An example of this dilemma is the issue of smoking on college campuses, which has recently made local headlines. Both The George Washington University and American University plan to become smoke free by next fall, as do the University of Maryland campuses. About 600 colleges across the country have similar policies already in place.
The reasoning behind this decision is understandable. Students risk developing addictions — if they haven’t already — and secondhand smoke can be a health risk to passersby, not to mention something many find unpleasant and unattractive. Despite these concerns, on-campus smoking doesn’t meet the criteria that would warrant a ban. Georgetown should not follow the lead of neighbor universities by overreaching on its authority to control student behavior.
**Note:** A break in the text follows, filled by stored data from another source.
-- ==== Sys2Proof/Machine/Step.lean ====
section
/-! DEFINITION. One step: the command at the front of the queue, or an idle cycle. -/

namespace Sys2Proof.Machine

/-- One step: run the command at the front of the queue with the queue's rest; on an empty queue, a cycle of TICK (log 8). -/
def step (s : State) : Host.Outcome State Fault Refusal :=
  match s.pending with
  | [] => .next (tick s)
  | c :: rest => exec c { s with pending := rest }

/-- The state with the command that a table word spells put at the front of the queue. -/
def State.withFetchWord (s : State) (nbits w : Nat) : State :=
  match Sys2Proof.decodeTableWord nbits w with
  | some c => { s with pending := c :: s.pending }
  | none => s

end Sys2Proof.Machine
end

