-- ==== Sys2Proof/Certificates/Slice0/Obligations.lean ====
section
/-! DEFINITION. What the provers are asked to prove of the model. -/

open Sys2Proof Sys2Proof.Machine

/-! ## Core instructions -/

/-- R125: gd, or pd for SETP and PLOG, := the result of the operation, modulo 2^32, and the next instruction follows. The second operand is gb or
the immediate by m[0], and a word with a nonzero reserved field or bit is no instruction. -/
def Obligations.ScalarResults : Prop :=
  (∀ (c : Fin 8192) (f : Fields) (s : State),
      let k := s.core c
      let x := k.getG f.a
      let y := if f.m.getLsbD 0 then f.imm else k.getG f.b
      let gives (i : Instr) (v : Word) : Prop := Gives i s c (k.setG f.d v).next
      (Issues s c .add f → gives (.add ⟨c, {}⟩ f) (x + y)) ∧
      (Issues s c .sub f → gives (.sub ⟨c, {}⟩ f) (x - y)) ∧
      (Issues s c .and f → gives (.and ⟨c, {}⟩ f) (x &&& y)) ∧
      (Issues s c .or f → gives (.or ⟨c, {}⟩ f) (x ||| y)) ∧
      (Issues s c .xor f → gives (.xor ⟨c, {}⟩ f) (x ^^^ y)) ∧
      (Issues s c .shl f → gives (.shl ⟨c, {}⟩ f) (x <<< (y.toNat % 32))) ∧
      (Issues s c .shr f → gives (.shr ⟨c, {}⟩ f) (x >>> (y.toNat % 32))) ∧
      (Issues s c .sar f → gives (.sar ⟨c, {}⟩ f) (x.sshiftRight (y.toNat % 32))) ∧
      (Issues s c .mul f → gives (.mul ⟨c, {}⟩ f) (BitVec.ofNat 32 (x.toNat * y.toNat))) ∧
      (Issues s c .mulh f → gives (.mulh ⟨c, {}⟩ f)
        (if f.m.getLsbD 1 then BitVec.ofNat 32 (x.toNat * y.toNat / 2 ^ 32) else BitVec.ofInt 32 (x.toInt * y.toInt / 2 ^ 32))) ∧
      (Issues s c .li f → gives (.li ⟨c, {}⟩ f) f.imm) ∧
      (Issues s c .sel f → gives (.sel ⟨c, {}⟩ f) (if k.getP (bits f.imm.toNat 0 3) then x else k.getG f.b)) ∧
      (Issues s c .min f → gives (.min ⟨c, {}⟩ f)
        (if f.m.getLsbD 1 then (if y.toNat < x.toNat then y else x) else (if y.toInt < x.toInt then y else x))) ∧
      (Issues s c .max f → gives (.max ⟨c, {}⟩ f)
        (if f.m.getLsbD 1 then (if x.toNat < y.toNat then y else x) else (if x.toInt < y.toInt then y else x)))) ∧
  (∀ (c : Fin 8192) (f : Fields) (s : State),
      let k := s.core c
      let x := k.getG f.a
      let y := if f.m.getLsbD 0 then f.imm else k.getG f.b
      (Issues s c .setp f → Gives (.setp ⟨c, {}⟩ f) s c (k.setP f.d.toNat
        (match bits f.m.toNat 1 3 with
          | 0 => decide (x = y)
          | 1 => decide (x ≠ y)
          | 2 => decide (x.toInt < y.toInt)
          | 3 => decide (x.toNat < y.toNat)
          | 4 => decide (y.toInt ≤ x.toInt)
          | _ => decide (y.toNat ≤ x.toNat))).next) ∧
      (Issues s c .plog f → Gives (.plog ⟨c, {}⟩ f) s c (k.setP f.d.toNat
        (let p := k.getP f.a.toNat
         let q := k.getP f.b.toNat
         match bits f.m.toNat 0 2 with
          | 0 => p && q
          | 1 => p || q
          | 2 => p != q
          | _ => p && !q)).next)) ∧
  (∀ (w : Dword) (o : Op) (f : Fields), decodeWord w = some (o, f) →
      (o ∈ [Op.add, .sub, .and, .or, .xor, .shl, .shr, .sar, .mul, .mulh, .setp, .min, .max] →
        (f.m.getLsbD 0 = false → f.imm = 0) ∧ (f.m.getLsbD 0 = true → f.b = 0)) ∧
      (o ∈ [Op.add, .sub, .and, .or, .xor, .shl, .shr, .sar, .mul] → f.m.toNat < 2) ∧
      (o ∈ [Op.mulh, .min, .max, .plog] → f.m.toNat < 4) ∧ (o = .setp → f.m.toNat < 12) ∧ (o = .li ∨ o = .sel → f.m = 0))

/-- R84: a write of a g register or a predicate is read back and changes no other; writes to g0 and p0 are discarded, g0 reads zero and p0 reads
true. -/
def Obligations.RegisterFile : Prop :=
  ∀ (k : Core) (r q : BitVec 5) (v : Word) (i j : Nat) (b : Bool),
    (r ≠ 0 → (k.setG r v).getG r = v) ∧ (q ≠ r → (k.setG r v).getG q = k.getG q) ∧
    k.getG 0 = 0 ∧ k.setG 0 v = k ∧
    (i ≠ 0 → (k.setP i b).getP i = b) ∧ (j ≠ i → (k.setP i b).getP j = k.getP j) ∧
    k.getP 0 = true ∧ k.setP 0 b = k

/-- R101, R123, R127: past an instruction at which no active loop ends the PC advances by one; where the innermost loop ends there, its back edge
is taken while more than one pass remains, and else it is popped and the next loop decides. A branch inside the innermost active loop's body goes
to its target; LOOP pushes an entry, or skips the body for a count of 0; BRK pops the innermost loop and goes on past its end. Where it rests on a
choice of the model's, entries 6 and 81 of the log say so. -/
def Obligations.BranchesAndLoops : Prop :=
  (∀ (k : Core) (l : Loop) (ls : List Loop),
      (k.loops = [] → k.next = { k with pc := k.pc + 1 }) ∧
      (k.loops = l :: ls → l.stop ≠ k.pc → k.next = { k with pc := k.pc + 1 }) ∧
      (k.loops = l :: ls → l.stop = k.pc → 1 < l.count →
        k.next = { k with loops := { l with count := l.count - 1 } :: ls, pc := l.start }) ∧
      (k.loops = l :: ls → l.stop = k.pc → l.count ≤ 1 → k.next = ({ k with loops := ls }).next)) ∧
  (∀ (c : Fin 8192) (f : Fields) (s : State),
      let k := s.core c
      let free : Prop := ∀ l ∈ k.loops, l.stop ≠ k.pc
      let inside (t : Nat) : Prop := ∀ l ∈ k.loops.head?, l.start ≤ t ∧ t ≤ l.stop
      let t := bits f.imm.toNat 0 11
      let u := bits (k.getG f.a).toNat 0 11
      let n := if f.m.getLsbD 0 then bits f.imm.toNat 16 16 else (k.getG f.a).toNat
      (Issues s c .br f → free → inside t → Gives (.br ⟨c, {}⟩ f) s c { k with pc := t }) ∧
      (Issues s c .bri f → free → inside u → Gives (.bri ⟨c, {}⟩ f) s c { k with pc := u }) ∧
      (Issues s c .loop f → free → k.loops.length < 4 → k.pc < t → (∀ l ∈ k.loops.head?, t ≤ l.stop) →
        (n ≠ 0 → Gives (.loop ⟨c, {}⟩ f) s c { k with loops := ⟨k.pc + 1, t, n⟩ :: k.loops, pc := k.pc + 1 }) ∧
        (n = 0 → Gives (.loop ⟨c, {}⟩ f) s c ({ k with pc := t }).next)) ∧
      (∀ l ls, Issues s c .brk f → free → k.loops = l :: ls →
        Gives (.brk ⟨c, {}⟩ f) s c ({ k with loops := ls, pc := l.stop }).next))

/-- R126: a load writes gd with the bytes at ga + imm, LDH and LDB zero-extended, or sign-extended with m[0] = 1; a store writes the low bytes of
gb there, in little-endian order, and no other byte of the scratchpad. An address past the scratchpad, a misaligned one and one of a word that
cannot be corrected fault, in that order, and nothing else changes; m[0] is reserved in stores. -/
def Obligations.ScalarMemory : Prop :=
  (∀ (c : Fin 8192) (f : Fields) (s : State),
      let k := s.core c
      let a := (k.getG f.a + f.imm).toNat
      (Issues s c .ldw f → k.Accessible a 4 4 →
        Gives (.ldw ⟨c, {}⟩ f) s c (k.setG f.d (BitVec.ofNat 32 (readNum k.scratch a 4))).next) ∧
      (Issues s c .ldh f → k.Accessible a 2 2 →
        let h : Half := BitVec.ofNat 16 (readNum k.scratch a 2)
        Gives (.ldh ⟨c, {}⟩ f) s c (k.setG f.d (if f.m.getLsbD 0 then h.signExtend 32 else h.setWidth 32)).next) ∧
      (Issues s c .ldb f → k.Accessible a 1 1 →
        let b : Byte := byteAt k.scratch a
        Gives (.ldb ⟨c, {}⟩ f) s c (k.setG f.d (if f.m.getLsbD 0 then b.signExtend 32 else b.setWidth 32)).next)) ∧
  (∀ (c : Fin 8192) (f : Fields) (s : State),
      let k := s.core c
      let a := (k.getG f.a + f.imm).toNat
      let v := (k.getG f.b).toNat
      let stores (i : Instr) (n : Nat) : Prop :=
        Gives i s c ((k.store a (leBytes n v)).overtake [(a, n)]).next ∧
        ∀ x, byteAt (k.store a (leBytes n v)).scratch x =
          if a ≤ x ∧ x < a + n then BitVec.ofNat 8 (v / 256 ^ (x - a)) else byteAt k.scratch x
      (Issues s c .stw f → k.Accessible a 4 4 → stores (.stw ⟨c, {}⟩ f) 4) ∧
      (Issues s c .sth f → k.Accessible a 2 2 → stores (.sth ⟨c, {}⟩ f) 2) ∧
      (Issues s c .stb f → k.Accessible a 1 1 → stores (.stb ⟨c, {}⟩ f) 1)) ∧
  (∀ (c : Fin 8192) (f : Fields) (s : State),
      let k := s.core c
      let a := (k.getG f.a + f.imm).toNat
      let faults (o : Op) (n : Nat) : Prop := Issues s c o f →
        (0x1_8000 ≤ a → Faults (o.instr c f) s c 0x02 0) ∧
        (a < 0x1_8000 → a % n ≠ 0 → Faults (o.instr c f) s c 0x03 0) ∧
        (a < 0x1_8000 → a % n = 0 → a / 16 ∈ k.badWords → Faults (o.instr c f) s c 0x09 0)
      faults .ldw 4 ∧ faults .ldh 2 ∧ faults .ldb 1 ∧ faults .stw 4 ∧ faults .sth 2 ∧ faults .stb 1) ∧
  (∀ (w : Dword) (o : Op) (f : Fields), decodeWord w = some (o, f) → o ∈ [Op.stw, .sth, .stb] → f.m.getLsbD 0 = false)
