-- ==== Sys2Proof/Laws/Dispatch.lean ====
section
/-! SUPPORT. Which meaning each command runs. -/

namespace Sys2Proof.Machine
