-- ==== Sys2Proof/Laws/Maps.lean ====
section
/-! SUPPORT. Maps: what is read after a write, and that every operation on a map keeps its canonical form. -/

namespace Sys2Proof.Machine

variable {α : Type}

@[simp] theorem look_nil (d : α) (i : Nat) : look d [] i = d := rfl

theorem look_append_right (d : α) (m m' : Map α) (i : Nat) (h : ∀ e ∈ m, e.1 ≠ i) :
    look d (m ++ m') i = look d m' i := by
  induction m with
  | nil => rfl
  | cons e m ih =>
    simp only [List.cons_append, look, h e (.head _), if_false]
    exact ih fun a ha => h a (.tail _ ha)

theorem look_absent (d : α) (m : Map α) (i : Nat) (h : ∀ e ∈ m, e.1 ≠ i) : look d m i = d := by
  simpa using look_append_right d m [] i h

theorem look_append_left (d : α) (m m' : Map α) (i : Nat) (h : ∀ e ∈ m', e.1 ≠ i) :
    look d (m ++ m') i = look d m i := by
  induction m with
  | nil => exact look_absent d m' i h
  | cons e m ih => simp only [List.cons_append, look, ih]

theorem look_filter (d : α) (m : Map α) (p : Nat → Bool) (i : Nat) :
    look d (m.filter fun e => p e.1) i = if p i then look d m i else d := by
  induction m with
  | nil => simp
  | cons e m ih =>
    obtain ⟨k, v⟩ := e
    by_cases hp : p k
    · by_cases hk : k = i
      · subst hk; simp [hp, look]
      · simp [hp, look, hk, ih]
    · by_cases hk : k = i
      · subst hk; simp [hp, ih]
      · simp [hp, look, hk, ih]

variable [DecidableEq α]

theorem entries_keys (d : α) (xs : List α) : ∀ (i : Nat), ∀ e ∈ entries d i xs, i ≤ e.1 ∧ e.1 < i + xs.length := by
  induction xs with
  | nil => simp [entries]
  | cons x xs ih =>
    intro i e he
    simp only [entries] at he
    split at he
    · have := ih _ _ he; simp; omega
    · rcases List.mem_cons.1 he with rfl | he
      · simp
      · have := ih _ _ he; simp; omega

theorem look_entries (d : α) (xs : List α) : ∀ (i j : Nat),
    look d (entries d i xs) j = if i ≤ j then xs.getD (j - i) d else d := by
  induction xs with
  | nil => simp [entries]
  | cons x xs ih =>
    intro i j
    have h1 : ∀ n, n ≠ 0 → (x :: xs).getD n d = xs.getD (n - 1) d := by
      intro n hn; obtain ⟨k, rfl⟩ := Nat.exists_eq_succ_of_ne_zero hn; simp
    simp only [entries]
    by_cases hx : x = d
    · simp only [hx, if_true, ih]
      by_cases hj : j = i
      · subst hj; simp
      · by_cases hij : i ≤ j
        · have h3 : i + 1 ≤ j := by omega
          simp only [hij, h3, if_true]
          have h4 : j - (i + 1) = j - i - 1 := by omega
          have h5 := h1 (j - i) (by omega)
          simp only [hx] at h5
          rw [h4, h5]
        · have h3 : ¬i + 1 ≤ j := by omega
          simp [hij, h3]
    · simp only [hx, if_false, look, ih]
      by_cases hj : j = i
      · subst hj; simp
      · have hj' : ¬i = j := fun h => hj h.symm
        by_cases hij : i ≤ j
        · have h3 : i + 1 ≤ j := by omega
          simp only [hij, h3, hj', if_true, if_false]
          rw [h1 _ (by omega)]; congr 1
        · have h3 : ¬i + 1 ≤ j := by omega
          simp [hij, h3, hj']

omit [DecidableEq α] in
theorem look_below (d : α) (m : Map α) (i j : Nat) :
    look d (m.filter fun e => decide (e.1 < i)) j = if j < i then look d m j else d := by
  simpa using look_filter d m (fun k => decide (k < i)) j

omit [DecidableEq α] in
theorem look_above (d : α) (m : Map α) (i j : Nat) :
    look d (m.filter fun e => decide (i ≤ e.1)) j = if i ≤ j then look d m j else d := by
  simpa using look_filter d m (fun k => decide (i ≤ k)) j

/-- What a map holds after values were written: the values where they were written, and elsewhere what it held. -/
theorem look_blit (d : α) (m : Map α) (i : Nat) (xs : List α) (j : Nat) :
    look d (blit d m i xs) j = if i ≤ j ∧ j < i + xs.length then xs.getD (j - i) d else look d m j := by
  have keys := entries_keys d xs i
  unfold blit
  by_cases h1 : j < i
  · rw [look_append_left, look_append_left, look_below, if_pos h1, if_neg (by omega)]
    · intro e he; have := keys e he; omega
    · intro e he; simp at he; omega
  · by_cases h2 : j < i + xs.length
    · rw [look_append_left, look_append_right, look_entries, if_pos (by omega), if_pos ⟨by omega, h2⟩]
      · intro e he; simp at he; omega
      · intro e he; simp at he; omega
    · rw [look_append_right, look_above, if_pos (by omega), if_neg (by omega)]
      intro e he
      rcases List.mem_append.1 he with he | he
      · simp at he; omega
      · have := keys e he; omega

/-- A read after a write: the written value at its index, and elsewhere what was there. -/
theorem look_put (d : α) (m : Map α) (i j : Nat) (x : α) :
    look d (put d m i x) j = if j = i then x else look d m j := by
  unfold put
  rw [look_blit]
  by_cases h : j = i
  · subst h; simp
  · have : ¬(i ≤ j ∧ j < i + [x].length) := by simp; omega
    rw [if_neg this, if_neg h]

@[simp] theorem look_put_same (d : α) (m : Map α) (i : Nat) (x : α) : look d (put d m i x) i = x := by
  simp [look_put]

theorem look_put_other (d : α) (m : Map α) {i j : Nat} (x : α) (h : j ≠ i) : look d (put d m i x) j = look d m j := by
  simp [look_put, h]

/-- A write leaves every other index as it was, whatever an unlisted index holds there. -/
theorem look_put_ne (d d' : α) (m : Map α) (i j : Nat) (x : α) (h : j ≠ i) : look d (put d' m i x) j = look d m j := by
  have keys := entries_keys d' [x] i
  simp only [List.length_singleton] at keys
  unfold put blit
  by_cases h1 : j < i
  · rw [look_append_left, look_append_left, look_below, if_pos h1]
    · intro e he; have := keys e he; omega
    · intro e he; simp at he; omega
  · rw [look_append_right, look_above, if_pos (by simp; omega)]
    intro e he
    rcases List.mem_append.1 he with he | he
    · simp at he; omega
    · have := keys e he; omega

omit [DecidableEq α] in
theorem look_wipe (d : α) (m : Map α) (i n j : Nat) :
    look d (wipe m i n) j = if i ≤ j ∧ j < i + n then d else look d m j := by
  have := look_filter d m (fun k => decide (k < i) || decide (i + n ≤ k)) j
  unfold wipe
  by_cases h : i ≤ j ∧ j < i + n
  · rw [if_pos h]; rw [if_neg (by simp; omega)] at this; exact this
  · rw [if_neg h]; rw [if_pos (by simp; omega)] at this; exact this

/-! ## Canonical form -/

theorem canonFrom_iff (d : α) (m : Map α) : ∀ lo, canonFrom d lo m = true ↔
    (∀ e ∈ m, lo ≤ e.1 ∧ e.2 ≠ d) ∧ m.Pairwise fun e e' => e.1 < e'.1 := by
  induction m with
  | nil => simp [canonFrom]
  | cons e m ih =>
    obtain ⟨k, v⟩ := e
    intro lo
    simp only [canonFrom, Bool.and_eq_true, decide_eq_true_eq, ih, List.mem_cons, List.pairwise_cons, forall_eq_or_imp]
    constructor
    · rintro ⟨⟨h1, h2⟩, h3, h4⟩
      exact ⟨⟨⟨h1, h2⟩, fun e he => ⟨by have := (h3 e he).1; omega, (h3 e he).2⟩⟩,
        fun e he => by have := (h3 e he).1; show k < e.1; omega, h4⟩
    · rintro ⟨⟨⟨h1, h2⟩, h3⟩, h4, h5⟩
      exact ⟨⟨h1, h2⟩, fun e he => ⟨h4 e he, (h3 e he).2⟩, h5⟩

theorem canonFrom_filter (d : α) (m : Map α) (p : Nat × α → Bool) (lo : Nat) (h : canonFrom d lo m = true) :
    canonFrom d lo (m.filter p) = true := by
  rw [canonFrom_iff] at *
  exact ⟨fun e he => h.1 e (List.mem_of_mem_filter he), h.2.filter p⟩

theorem entries_values (d : α) (xs : List α) : ∀ (i : Nat), ∀ e ∈ entries d i xs, e.2 ≠ d := by
  induction xs with
  | nil => simp [entries]
  | cons x xs ih =>
    intro i e he
    simp only [entries] at he
    split at he
    · exact ih _ _ he
    · rcases List.mem_cons.1 he with rfl | he
      · assumption
      · exact ih _ _ he

theorem entries_rise (d : α) (xs : List α) : ∀ (i : Nat), (entries d i xs).Pairwise fun e e' => e.1 < e'.1 := by
  induction xs with
  | nil => simp [entries]
  | cons x xs ih =>
    intro i
    simp only [entries]
    split
    · exact ih _
    · refine List.Pairwise.cons (fun e he => ?_) (ih _)
      have := entries_keys d xs _ e he; show i < e.1; omega

/-- Writing values keeps the canonical form. -/
theorem canonFrom_blit (d : α) (m : Map α) (i : Nat) (xs : List α) (h : canonFrom d 0 m = true) :
    canonFrom d 0 (blit d m i xs) = true := by
  rw [canonFrom_iff] at *
  unfold blit
  refine ⟨fun e he => ⟨Nat.zero_le _, ?_⟩, ?_⟩
  · rcases List.mem_append.1 he with he | he
    · rcases List.mem_append.1 he with he | he
      · exact (h.1 e (List.mem_of_mem_filter he)).2
      · exact entries_values d xs i e he
    · exact (h.1 e (List.mem_of_mem_filter he)).2
  · rw [List.pairwise_append, List.pairwise_append]
    refine ⟨⟨h.2.filter _, entries_rise d xs i, ?_⟩, h.2.filter _, ?_⟩
    · intro a ha b hb
      have := entries_keys d xs i b hb; simp at ha; omega
    · intro a ha b hb
      rcases List.mem_append.1 ha with ha | ha
      · simp at ha hb; omega
      · have := entries_keys d xs i a ha; simp at hb; omega

theorem canonFrom_put (d : α) (m : Map α) (i : Nat) (x : α) (h : canonFrom d 0 m = true) :
    canonFrom d 0 (put d m i x) = true := canonFrom_blit d m i [x] h

theorem canonFrom_wipe (d : α) (m : Map α) (i n : Nat) (h : canonFrom d 0 m = true) :
    canonFrom d 0 (wipe m i n) = true := canonFrom_filter d m _ 0 h

/-! ## Memories -/

/-- Writing bytes keeps a memory's canonical form. -/
theorem Memory.wf_writeBytes (m : List Host.Cell) (a : Nat) (bs : Bytes) (h : Memory.wf m = true) :
    Memory.wf (writeBytes m a bs) = true := canonFrom_blit 0 m a bs h

/-- Writing a number keeps a memory's canonical form. -/
theorem Memory.wf_writeNum (m : List Host.Cell) (a n v : Nat) (h : Memory.wf m = true) :
    Memory.wf (writeNum m a n v) = true := Memory.wf_writeBytes m a _ h

/-- Clearing bytes keeps a memory's canonical form. -/
theorem Memory.wf_wipe (m : List Host.Cell) (a n : Nat) (h : Memory.wf m = true) :
    Memory.wf (wipe m a n) = true := canonFrom_wipe 0 m a n h

/-- A byte after bytes were written: the byte written, and elsewhere what was there. -/
theorem byteAt_writeBytes (m : List Host.Cell) (a : Nat) (bs : Bytes) (i : Nat) :
    byteAt (writeBytes m a bs) i = if a ≤ i ∧ i < a + bs.length then bs.getD (i - a) 0 else byteAt m i :=
  look_blit 0 m a bs i

theorem byteAt_wipe (m : List Host.Cell) (a n i : Nat) :
    byteAt (wipe m a n) i = if a ≤ i ∧ i < a + n then 0 else byteAt m i := look_wipe 0 m a n i

omit [DecidableEq α] in
@[simp] theorem length_readMany (d : α) (m : Map α) (n : Nat) : ∀ i, (readMany d m i n).length = n := by
  induction n with
  | zero => simp [readMany]
  | succ n ih => simp [readMany, ih]

omit [DecidableEq α] in
theorem getD_readMany (d : α) (m : Map α) (n : Nat) : ∀ i j, j < n → (readMany d m i n).getD j d = look d m (i + j) := by
  induction n with
  | zero => simp
  | succ n ih =>
    intro i j hj
    cases j with
    | zero => simp [readMany]
    | succ j => simp only [readMany, List.getD_cons_succ]; rw [ih (i + 1) j (by omega)]; congr 1; omega

/-- Reading back what was written. -/
theorem readMany_blit (d : α) (m : Map α) (i : Nat) (xs : List α) : readMany d (blit d m i xs) i xs.length = xs := by
  apply List.ext_getElem (by simp)
  intro j h1 h2
  have := getD_readMany d (blit d m i xs) xs.length i j (by simpa using h2)
  rw [look_blit] at this
  simp only [Nat.le_add_right, Nat.add_lt_add_iff_left, true_and, Nat.add_sub_cancel_left] at this
  rw [if_pos (by simpa using h2)] at this
  simpa [List.getD_eq_getElem?_getD, List.getElem?_eq_getElem h1, List.getElem?_eq_getElem h2] using this

end Sys2Proof.Machine
end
D.C. law prohibits smoking within 25 feet of building doors, windows and air vents. Although that rule is seldom, if ever, enforced on Georgetown’s campus, it’s a sufficient standard for protecting non-smokers from secondhand smoke, and more severe restrictions would be an illegitimate regulation of student behavior. Students are free, although not advised, to gorge themselves on chicken fingers in Leo’s, binge drink at The Tombs and go days without sleep during final exams. When a student’s unhealthy conduct doesn’t put others in danger, it is not the university’s place to intervene.
Universities should work within their core purpose of education to inform students about the dangers of unhealthy habits like cigarette smoking. What they can’t be allowed to do, however, is attempt to act like parents and manage students’ life choices, however poor they may be.